Christian_Schmitz · January 18, 2018, 8:23pm

Well, if you like to know where text is displayed, you need to use parse interface, multiply all the matrices while going though the document, keep a stack of state and than on the fly compare text portions to your find strings.

Maybe I find time to make an example for that someday.

Brandon_Warlick · January 18, 2018, 9:21pm

I did that but could not replicate the results of the ExtractText function.

Since the ExtractText function can find text within coordinates, it must know the coordinates of the text. I don’t see why it could not return them. I am requesting that you consider improving the ExtractText function to optionally return the coordinates of the text.
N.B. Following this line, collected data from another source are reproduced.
/-- Circuit record `r'` is `r` newly entered to BRIDGING by R8, before any cell: every tag of the playout buffer is
absent, and what R8 does not name stays. -/
def Circuit.newlyBridging (p : Params) (row : Nat) (r r' : Circuit) : Prop :=
  r'.state = .bridging ∧ r'.calendarRow = some row ∧ r'.silence = 0 ∧ r'.stateTimer = p.alignTimeout ∧
  r'.align = ⟨none, .whole, 0, none, 0, 0, []⟩ ∧ r'.ring = [] ∧
  r'.splice.playOffset = none ∧ r'.splice.deficit = none ∧ r'.splice.lastKind = r.splice.lastKind ∧
  r'.splice.flags = r.splice.flags ∧ r'.deferredRevert = false ∧ r'.legacyReleased = false ∧ r'.peerPhase = none ∧
  r'.lastReported = none ∧ r'.releaseCells = r.releaseCells ∧ r'.binding = r.binding ∧ r'.guard = r.guard ∧
  r'.counters = r.counters ∧ r'.history = r.history ∧ r'.path = r.path ∧ r'.capture = r.capture ∧
  (∀ t, r'.playoutAt t = none)

/-! ## What the loss or the restart of a peer station leaves (R7, R127) -/

/-- Record `r'` is what the loss or the restart of its peer station makes of `r` in frame `f`. -/
def Circuit.tookPeerEvent (st : Settings) (f : Word) (r r' : Circuit) : Prop :=
  (r.state.beforeSplice = true → { r with peerPhase := none }.backOnCopper r' ∧ r'.splice.lastKind = r.splice.lastKind ∧
    r'.splice.flags = r.splice.flags) ∧
  (r.state = .spliced ∨ r.state = .revertWait → { r with peerPhase := none }.backOnCopper r' ∧
    r'.splice.lastKind = some (.reverse .urgent) ∧ r'.splice.flags = (r.judgeReverse st (f + 1)).1 ∧ r'.splice.fill = none ∧
    r'.splice.switchPoint = true) ∧
  (r.state = .committed → r'.state = .held ∧ r'.stateTimer = st.params.peerHold ∧ r'.peerPhase = none ∧
    r'.legacyReleased = r.legacyReleased ∧ r'.calendarRow = r.calendarRow ∧ r'.align.offset = r.align.offset ∧
    r'.splice.playOffset = r.splice.playOffset ∧ r'.splice.deficit = r.splice.deficit ∧ r'.splice.fill = none) ∧
  (r.state = .vacant ∨ r.state = .copper ∨ r.state = .held ∨ r.state = .down → r' = { r with peerPhase := none })

/-- The loss or the restart of station `p` has been handed to every circuit bound to it, from `s` to `t`, with no circuit
waiting for a record: each takes it by its state, the others are untouched, and the records of those that leave fibre or the
wait for it are gone. -/
def State.handedPeerEvent (p : Nat) (s t : State) : Prop :=
  (∀ c, c < 256 →
    ((∀ b, (s.circuit c).binding = some b → b.peer ≠ p) → t.circuit c = s.circuit c) ∧
    (∀ b, (s.circuit c).binding = some b → b.peer = p → (s.circuit c).tookPeerEvent s.settings s.frame (t.circuit c))) ∧
  t.trunk.calendar = s.trunk.calendar ∧ t.trunk.waitQueue = [] ∧ t.trunk.fallback.Sublist s.trunk.fallback ∧
  ∀ f ∈ s.trunk.fallback, (f ∉ t.trunk.fallback ↔
    (∃ b, (s.circuit f.circuit).binding = some b ∧ b.peer = p) ∧
      ((s.circuit f.circuit).state.beforeSplice = true ∨ (s.circuit f.circuit).state = .spliced ∨
        (s.circuit f.circuit).state = .revertWait))

/-! ## A beacon heard (R124, R129) -/

/-- The entry of a station after its beacon: what R124 sets, and the two counters as they were. -/
def heardFrom (place : List Byte) (e : PeerEntry) : PeerEntry :=
  ⟨.present, 0, true, some (fieldAt place 6 6), if (byteAt place 2).getLsbD 6 then none else some (digestAt place 12),
    e.unbound, e.headerErrors⟩

/-- The matched flags of the windows to station `p` are formed from the digest of its beacon, and nothing else of a window
changes. -/
def State.matchedFrom (p : Nat) (place : List Byte) (s t : State) : Prop :=
  t.windows.length = s.windows.length ∧
  ∀ (j : Nat) (w : Window), s.windows[j]? = some w →
    (w.peer ≠ p → t.windows[j]? = some w) ∧
    (w.peer = p → ∃ v, t.windows[j]? = some v ∧ { v with matched := w.matched } = w ∧
      (v.matched = true ↔ w.enabled = true ∧ w.validity = .valid ∧ (byteAt place 2).getLsbD 6 = false ∧
        ∃ d ∈ digestAt place 12, d.valid = true ∧ d.peer = s.stationNo.getD 15 ∧ d.localBase = w.peerBase ∧
          d.peerBase = w.localBase ∧ d.length = w.length))

/-! ## Ranges (Tables 1.1 and 4.2) -/

/-- Table 4.2 in the units of the rules, with the settle time at least the splice hold (R135). -/
def Params.inRange (p : Params) : Prop :=
  8 ≤ p.guard ∧ p.guard ≤ 64 ∧ p.dmax ≤ 224 ∧ 40 ≤ p.qmin ∧ p.qmin ≤ 400 ∧ p.threshold ≤ 127 ∧
  200 ≤ p.alignTimeout ∧ p.alignTimeout ≤ 12000 ∧ 4 ≤ p.bridgeIdle ∧ p.bridgeIdle ≤ 200 ∧
  2 ≤ p.streamLoss ∧ p.streamLoss ≤ 20 ∧ p.spliceHold ≤ 2000 ∧ 200 ≤ p.settle ∧ p.settle ≤ 120000 ∧
  2 ≤ p.sigGuard ∧ p.sigGuard ≤ 40 ∧ 20 ≤ p.idleQualify ∧ p.idleQualify ≤ 1000 ∧
  100 ≤ p.peerHold ∧ p.peerHold ≤ 2000 ∧ p.spliceHold ≤ p.settle

/-- A candidate set is a set of positions 0..448 in rising order, and never empty (R57, R65). -/
def Candidates.inRange : Candidates → Prop
  | .whole => True
  | .positions ks => ks ≠ [] ∧ ks.Pairwise (· < ·) ∧ ∀ k ∈ ks, k < 449

/-- A binding names a window 0..7, a station 0..14 and a circuit 0..255 (R1, R117, R136). -/
def Binding.inRange (b : Binding) : Prop := b.window ≤ 7 ∧ b.peer ≤ 14 ∧ b.circuit ≤ 255

/-- The ranges of Table 1.1, R1, R53, R57 and R110. The deficit, and with it the count of the fill frames
of a splice (R77), is held under 224, the largest Dmax of Table 4.2. -/
def Circuit.inRange (r : Circuit) : Prop :=
  r.align.candidates.inRange ∧ r.align.contributing ≤ 3 ∧ r.align.verifyMiss ≤ 3 ∧ r.align.idleQualify ≤ 1000 ∧
  r.align.judging.length ≤ 16 ∧ r.ring.length ≤ 16 ∧ (∀ d, r.splice.deficit = some d → d ≤ 224) ∧
  (∀ run, r.splice.fill = some run → run.count ≤ 224) ∧
  r.splice.quietRun ≤ 400 ∧ (∀ g, r.guard = some g → g.left ≤ 40) ∧ r.stateTimer ≤ 12000 ∧ r.silence ≤ 65535 ∧
  r.releaseCells ≤ 4 ∧ (∀ k, r.calendarRow = some k → k < 40) ∧
  r.counters.received ≤ 65535 ∧ r.counters.late ≤ 65535 ∧ r.counters.early ≤ 65535 ∧ r.counters.concealed ≤ 65535 ∧
  r.counters.mismatches ≤ 65535 ∧ r.counters.fills ≤ 65535 ∧ r.path.runCount ≤ 40 ∧ r.capture.length = 40 ∧
  ∀ b, r.binding = some b → b.inRange

/-- The legacy-released flag is set only in COMMITTED, HELD and DOWN (R22). -/
def Circuit.releaseInStep (r : Circuit) : Prop :=
  r.legacyReleased = true → r.state = .committed ∨ r.state = .held ∨ r.state = .down

/-- The canonical form of a circuit's sample stores. -/
def Circuit.storesCanonical (r : Circuit) : Prop :=
  Table.wf startSample r.history = true ∧ Table.wf PlayoutEntry.start r.playout = true

/-! ## Invariants of the station -/

/-- Every record stays in its ranges, with parameters in theirs. -/
def State.recordsInRange (s : State) : Prop := s.settings.params.inRange ∧ ∀ c, (s.circuit c).inRange

/-- R22 for every circuit. -/
def State.releasesInStep (s : State) : Prop := ∀ c, (s.circuit c).releaseInStep

/-- Every store of the station is in canonical form. -/
def State.storesCanonical (s : State) : Prop :=
  Table.wf Circuit.start s.trunk.circuits = true ∧ Table.wf ([] : List Nat) s.trunk.calendar = true ∧
  Table.wf PeerEntry.start s.peers = true ∧ ∀ c, (s.circuit c).storesCanonical

/-- The capacities of Table 4.1, and the counts that stop at their largest value. -/
def State.withinCapacity (s : State) : Prop :=
  s.orderQueue.length ≤ 4 ∧ s.orderOverflow ≤ 255 ∧ s.replyQueue.length ≤ 8 ∧ s.trunk.reports.length ≤ 64 ∧
  s.trunk.reportOverflow ≤ 255 ∧ s.trunk.fallback.length ≤ 8 ∧ (∀ k, (s.trunk.row k).length ≤ 6) ∧
  s.windows.length = 8 ∧ s.missCount ≤ 16 ∧ s.cycleCount < 281474976710656 ∧
  (∀ p, (s.peer p).miss ≤ 4 ∧ (s.peer p).unbound ≤ 255 ∧ (s.peer p).headerErrors ≤ 255)

/-- R6, R33: outside LISTENING and OPERATING every circuit is VACANT and holds nothing; in LISTENING every circuit is VACANT
or COPPER and holds nothing, until the frame of the fourth boundary (R138; log 40). -/
def State.quietBeforeOperating (s : State) : Prop :=
  s.stage ≠ .operating →
    s.trunk.fallback = [] ∧ s.trunk.waitQueue = [] ∧ (∀ k, s.trunk.row k = []) ∧
    ∀ c, (s.circuit c).calendarRow = none ∧ (s.circuit c).releaseCells = 0 ∧
      ((s.circuit c).state = .vacant ∨ (s.stationState = .listening ∧ (s.circuit c).state = .copper))

/-- R93, R99: the holdings of Table 1.2. A circuit waits in the queue exactly when it is SPLICE_PENDING, and at most once.
At most 8
records are held. It has a record exactly when it is SPLICE_WAIT (PENDING), SPLICED or REVERT_WAIT (LIVE), and at most one. -/
def Trunk.holdingsAgree (t : Trunk) : Prop :=
  t.fallback.length ≤ 8 ∧ t.waitQueue.Nodup ∧ (∀ c, c ∈ t.waitQueue ↔ (t.circuit c).state = .splicePending) ∧
  (t.fallback.map FallbackRecord.circuit).Nodup ∧
  (∀ c, (∃ f ∈ t.fallback, f.circuit = c ∧ f.live = none) ↔ (t.circuit c).state = .spliceWait) ∧
  (∀ c, (∃ f ∈ t.fallback, f.circuit = c ∧ f.live ≠ none) ↔
    (t.circuit c).state = .spliced ∨ (t.circuit c).state = .revertWait)

/-- The states in which a circuit holds a calendar place (R106). -/
def Circuit.needsPlace (r : Circuit) : Prop :=
  r.state.beforeSplice = true ∨ r.state.onFibre = true ∨ r.state = .held ∨ (r.state = .copper ∧ 0 < r.releaseCells)

/-- R106: a circuit occupies at most one place, and one exactly when its state needs it; its record names the row; release
cells remain in COPPER only. -/
def Trunk.calendarAgrees (t : Trunk) : Prop :=
  (∀ k, (t.row k).Nodup) ∧ (∀ k c, c ∈ t.row k ↔ (t.circuit c).calendarRow = some k) ∧
  (∀ c, (t.circuit c).calendarRow ≠ none ↔ (t.circuit c).needsPlace) ∧
  (∀ c, 0 < (t.circuit c).releaseCells → (t.circuit c).state = .copper)

/-- The holdings and the calendar agree with the states, and before OPERATING there are none. -/
def State.placesAgree (s : State) : Prop := s.quietBeforeOperating ∧ s.trunk.holdingsAgree ∧ s.trunk.calendarAgrees

end Sys2Proof.Machine
end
Christian_Schmitz · January 18, 2018, 9:45pm

Okay, I got a new example for you to try:

https://www.dropbox.com/sh/8tffcwsnjkhxhzo/AAA7S9T7-yv1xJ4u9g2sY27Oa?dl=0

Let me know if it works for you.

Daniel_Wilson · January 18, 2018, 10:38pm

Thanks Brandon! Appreciate you sharing your knowledge with me!

Christian, thanks for the example! I’ll give it a shot.

Daniel_Wilson · January 19, 2018, 1:20am

So far as I understand from the example, I need to go through all the DynaPDFTextRecordWMBS in kerningW of each PDFtext, find if any of these (or combination of) contains my search string, and use the DynaPDFTextRecordWMBS.width to find the text’s location inside the PDFtext which has a known location.

Seems complicated enough! Is this the way? Or am I missing a simple solution?

DynaPDFTextRecordWMBS seem quite sporadic in length. The string you are searching for might be completely within a TextRecord, making calculating the exact coordinates impossible. Is this right?

Christian_Schmitz · January 19, 2018, 8:52am

you may need to search over several records.

Christian_Schmitz · January 19, 2018, 9:17am

I fixed a few more issues.
The final one is in the dropbox and will be included in the next prerelease.

Daniel_Wilson · January 21, 2018, 11:56pm

Thanks! Could you please repost the link?

I’m getting

404
That file isnt here anymore
Someone mightve deleted the file or disabled the link.
Learn more

Christian_Schmitz · January 22, 2018, 6:58am

It should be included for 18.0:

https://www.monkeybreadsoftware.com/xojo/download/plugin/Prerelease/

Now in the last beta Or soon in the final release.